The peach tree was transformed into Eden's apple tree in the Judeo-Christian tradition, and its ability to bestow immortality, into the "knowledge of good and evil," but it's the same tree, which early proto-Christian mystics (the Essenes? -- I recall reading that the Dead Sea Scrolls seem to prove Jesus was a member) had adopted and adapted to their own interpretation. Like its later apple tree offshot, the peach tree of immortality is guarded by gods and is off limits to mere mortals -- with a few notable historic exceptions. A mortal can get a peach off that tree as a crowning gift of cultivation, once in a blue moon -- the peaches ripen only once in ten thousand years -- or get it by accident, as two unremarkable boys once did simply because they got exceptionally lucky. They met a guy who had worked on his gong for ten thousand years to get to that tree, and as he was carrying his peaches in a very nice mood, he gave one to the boys. This is one of my favorite legends because it phases in the probabilistic nature of taoist cosmology which, apart from things written in the stars and things left to free will, has room for things left to pure chance ("luck" in taoist astrology's terms, "good" or "bad" or even "dumb" in human terms). When the two boys ate the peach and immediately showed up at the palace of the Celestial Immortals, the Jade Emperor goes, who the hell are they? One of his assistant gods checks up on the boys in the book of destiny and, indeed, it predicts that around this day, two unremarkable boys chance upon an immortal who might, on a whim, give them one of the divine peaches and so they are destined to become Celestial Immortals. The Jade Emperor then shrugs his shoulders: you lucky bastards, no cultivation, no quest, no merits, not even any money to buy a peach, the old man just gave it to you? What has he been smoking? Now even I can't overrule the book of destiny, for even my own destiny is left to its chances, to an extent. OK then, make yourselves at home, you've got an eternity to idle away...

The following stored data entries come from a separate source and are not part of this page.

/-- FPop1 with one source, by opf (R344). -/
def fp1uOf (opf : BitVec 9) : Option (RegField → RegField → Instr) :=
  match opf with
  | 0x1#9 => some .fmovs
  | 0x2#9 => some .fmovd
  | 0x3#9 => some .fmovq
  | 0x5#9 => some .fnegs
  | 0x6#9 => some .fnegd
  | 0x7#9 => some .fnegq
  | 0x9#9 => some .fabss
  | 0xA#9 => some .fabsd
  | 0xB#9 => some .fabsq
  | 0x29#9 => some .fsqrts
  | 0x2A#9 => some .fsqrtd
  | 0x2B#9 => some .fsqrtq
  | 0x81#9 => some .fstox
  | 0x82#9 => some .fdtox
  | 0x83#9 => some .fqtox
  | 0x84#9 => some .fxtos
  | 0x88#9 => some .fxtod
  | 0x8C#9 => some .fxtoq
  | 0xC4#9 => some .fitos
  | 0xC6#9 => some .fdtos
  | 0xC7#9 => some .fqtos
  | 0xC8#9 => some .fitod
  | 0xC9#9 => some .fstod
  | 0xCB#9 => some .fqtod
  | 0xCC#9 => some .fitoq
  | 0xCD#9 => some .fstoq
  | 0xCE#9 => some .fdtoq
  | 0xD1#9 => some .fstoi
  | 0xD2#9 => some .fdtoi
  | 0xD3#9 => some .fqtoi
  | _ => none

/-- FPop1 with two sources, by opf (R344). -/
def fp1bOf (opf : BitVec 9) : Option (RegField → RegField → RegField → Instr) :=
  match opf with
  | 0x41#9 => some .fadds
  | 0x42#9 => some .faddd
  | 0x43#9 => some .faddq
  | 0x45#9 => some .fsubs
  | 0x46#9 => some .fsubd
  | 0x47#9 => some .fsubq
  | 0x49#9 => some .fmuls
  | 0x4A#9 => some .fmuld
  | 0x4B#9 => some .fmulq
  | 0x4D#9 => some .fdivs
  | 0x4E#9 => some .fdivd
  | 0x4F#9 => some .fdivq
  | 0x69#9 => some .fsmuld
  | 0x6E#9 => some .fdmulq
  | _ => none

/-- FMOVcc on icc and xcc, by opf (R345). -/
noncomputable def fmoviccOf (opf : BitVec 9) : Option (RegField → BitVec 4 → RegField → Instr) :=
  match opf with
  | 0x101#9 => some .fmovsicc
  | 0x102#9 => some .fmovdicc
  | 0x103#9 => some .fmovqicc
  | 0x181#9 => some .fmovsxcc
  | 0x182#9 => some .fmovdxcc
  | 0x183#9 => some .fmovqxcc
  | _ => none

/-- FMOVcc on fccn, by opf_low (R345). -/
noncomputable def fmovfccOf (opfLow : BitVec 6) : Option (RegField → FccSel → BitVec 4 → RegField → Instr) :=
  match opfLow with
  | 0x1#6 => some .fmovsfcc
  | 0x2#6 => some .fmovdfcc
  | 0x3#6 => some .fmovqfcc
  | _ => none

/-- FMOVr, by opf (R345). -/
noncomputable def fmovrOf (opf : BitVec 9) : Option (RegField → RegField → RegField → Instr) :=
  match opf with
  | 0x25#9 => some .fmovrsz
  | 0x26#9 => some .fmovrdz
  | 0x27#9 => some .fmovrqz
  | 0x45#9 => some .fmovrslez
  | 0x46#9 => some .fmovrdlez
  | 0x47#9 => some .fmovrqlez
  | 0x65#9 => some .fmovrslz
  | 0x66#9 => some .fmovrdlz
  | 0x67#9 => some .fmovrqlz
  | 0xA5#9 => some .fmovrsnz
  | 0xA6#9 => some .fmovrdnz
  | 0xA7#9 => some .fmovrqnz
  | 0xC5#9 => some .fmovrsgz
  | 0xC6#9 => some .fmovrdgz
  | 0xC7#9 => some .fmovrqgz
  | 0xE5#9 => some .fmovrsgez
  | 0xE6#9 => some .fmovrdgez
  | 0xE7#9 => some .fmovrqgez
  | _ => none

/-- FCMP and FCMPE, by opf (R345). -/
noncomputable def fcmpOf (opf : BitVec 9) : Option (FccSel → RegField → RegField → Instr) :=
  match opf with
  | 0x51#9 => some .fcmps
  | 0x52#9 => some .fcmpd
  | 0x53#9 => some .fcmpq
  | 0x55#9 => some .fcmpes
  | 0x56#9 => some .fcmped
  | 0x57#9 => some .fcmpeq
  | _ => none

/-- IMPDEP1 instructions that use or ignore rd, rs1 and rs2 whole, by opf (R349). -/
noncomputable def visOf (opf : BitVec 9) : Option (RegField → RegField → RegField → Instr) :=
  match opf with
  | 0x0#9 => some .edge8cc
  | 0x1#9 => some .edge8n
  | 0x2#9 => some .edge8lcc
  | 0x3#9 => some .edge8ln
  | 0x4#9 => some .edge16cc
  | 0x5#9 => some .edge16n
  | 0x6#9 => some .edge16lcc
  | 0x7#9 => some .edge16ln
  | 0x8#9 => some .edge32cc
  | 0x9#9 => some .edge32n
  | 0xA#9 => some .edge32lcc
  | 0xB#9 => some .edge32ln
  | 0x10#9 => some .array8
  | 0x12#9 => some .array16
  | 0x14#9 => some .array32
  | 0x18#9 => some .alignaddress
  | 0x19#9 => some .bmask
  | 0x1A#9 => some .alignaddress_little
  | 0x20#9 => some .fcmple16
  | 0x22#9 => some .fcmpne16
  | 0x24#9 => some .fcmple32
  | 0x26#9 => some .fcmpne32
  | 0x28#9 => some .fcmpgt16
  | 0x2A#9 => some .fcmpeq16
  | 0x2C#9 => some .fcmpgt32
  | 0x2E#9 => some .fcmpeq32
  | 0x31#9 => some .fmul8x16
  | 0x33#9 => some .fmul8x16au
  | 0x35#9 => some .fmul8x16al
  | 0x36#9 => some .fmul8sux16
  | 0x37#9 => some .fmul8ulx16
  | 0x38#9 => some .fmuld8sux16
  | 0x39#9 => some .fmuld8ulx16
  | 0x3A#9 => some .fpack32
  | 0x3B#9 => some .fpack16
  | 0x3D#9 => some .fpackfix
  | 0x3E#9 => some .pdist
  | 0x48#9 => some .faligndata
  | 0x4B#9 => some .fpmerge
  | 0x4C#9 => some .bshuffle
  | 0x4D#9 => some .fexpand
  | 0x50#9 => some .fpadd16
  | 0x51#9 => some .fpadd16s
  | 0x52#9 => some .fpadd32
  | 0x53#9 => some .fpadd32s
  | 0x54#9 => some .fpsub16
  | 0x55#9 => some .fpsub16s
  | 0x56#9 => some .fpsub32
  | 0x57#9 => some .fpsub32s
  | 0x62#9 => some .fnor
  | 0x63#9 => some .fnors
  | 0x64#9 => some .fandnot2
  | 0x65#9 => some .fandnot2s
  | 0x68#9 => some .fandnot1
  | 0x69#9 => some .fandnot1s
  | 0x6C#9 => some .fxor
  | 0x6D#9 => some .fxors
  | 0x6E#9 => some .fnand
  | 0x6F#9 => some .fnands
  | 0x70#9 => some .fand
  | 0x71#9 => some .fands
  | 0x72#9 => some .fxnor
  | 0x73#9 => some .fxnors
  | 0x76#9 => some .fornot2
  | 0x77#9 => some .fornot2s
  | 0x7A#9 => some .fornot1
  | 0x7B#9 => some .fornot1s
  | 0x7C#9 => some .for_
  | 0x7D#9 => some .fors
  | 0x80#9 => some .shutdown
  | _ => none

And that's how I chanced upon my peach sword too. The day I decided I needed it, I went to an antique store and it was just sitting there waiting for me, in a bucket full of antique canes and umbrellas and suchlike. I guess it was written in the book of destiny that I was supposed to get it the moment I wanted it.

Its handle is carved as one of those immortals' heads with the egg-shaped cranium; the ritual I follow calls for writing my own talismans on it, with special ink (which I also have to make myself), and then doing a few more things, depending on what I want to use it for.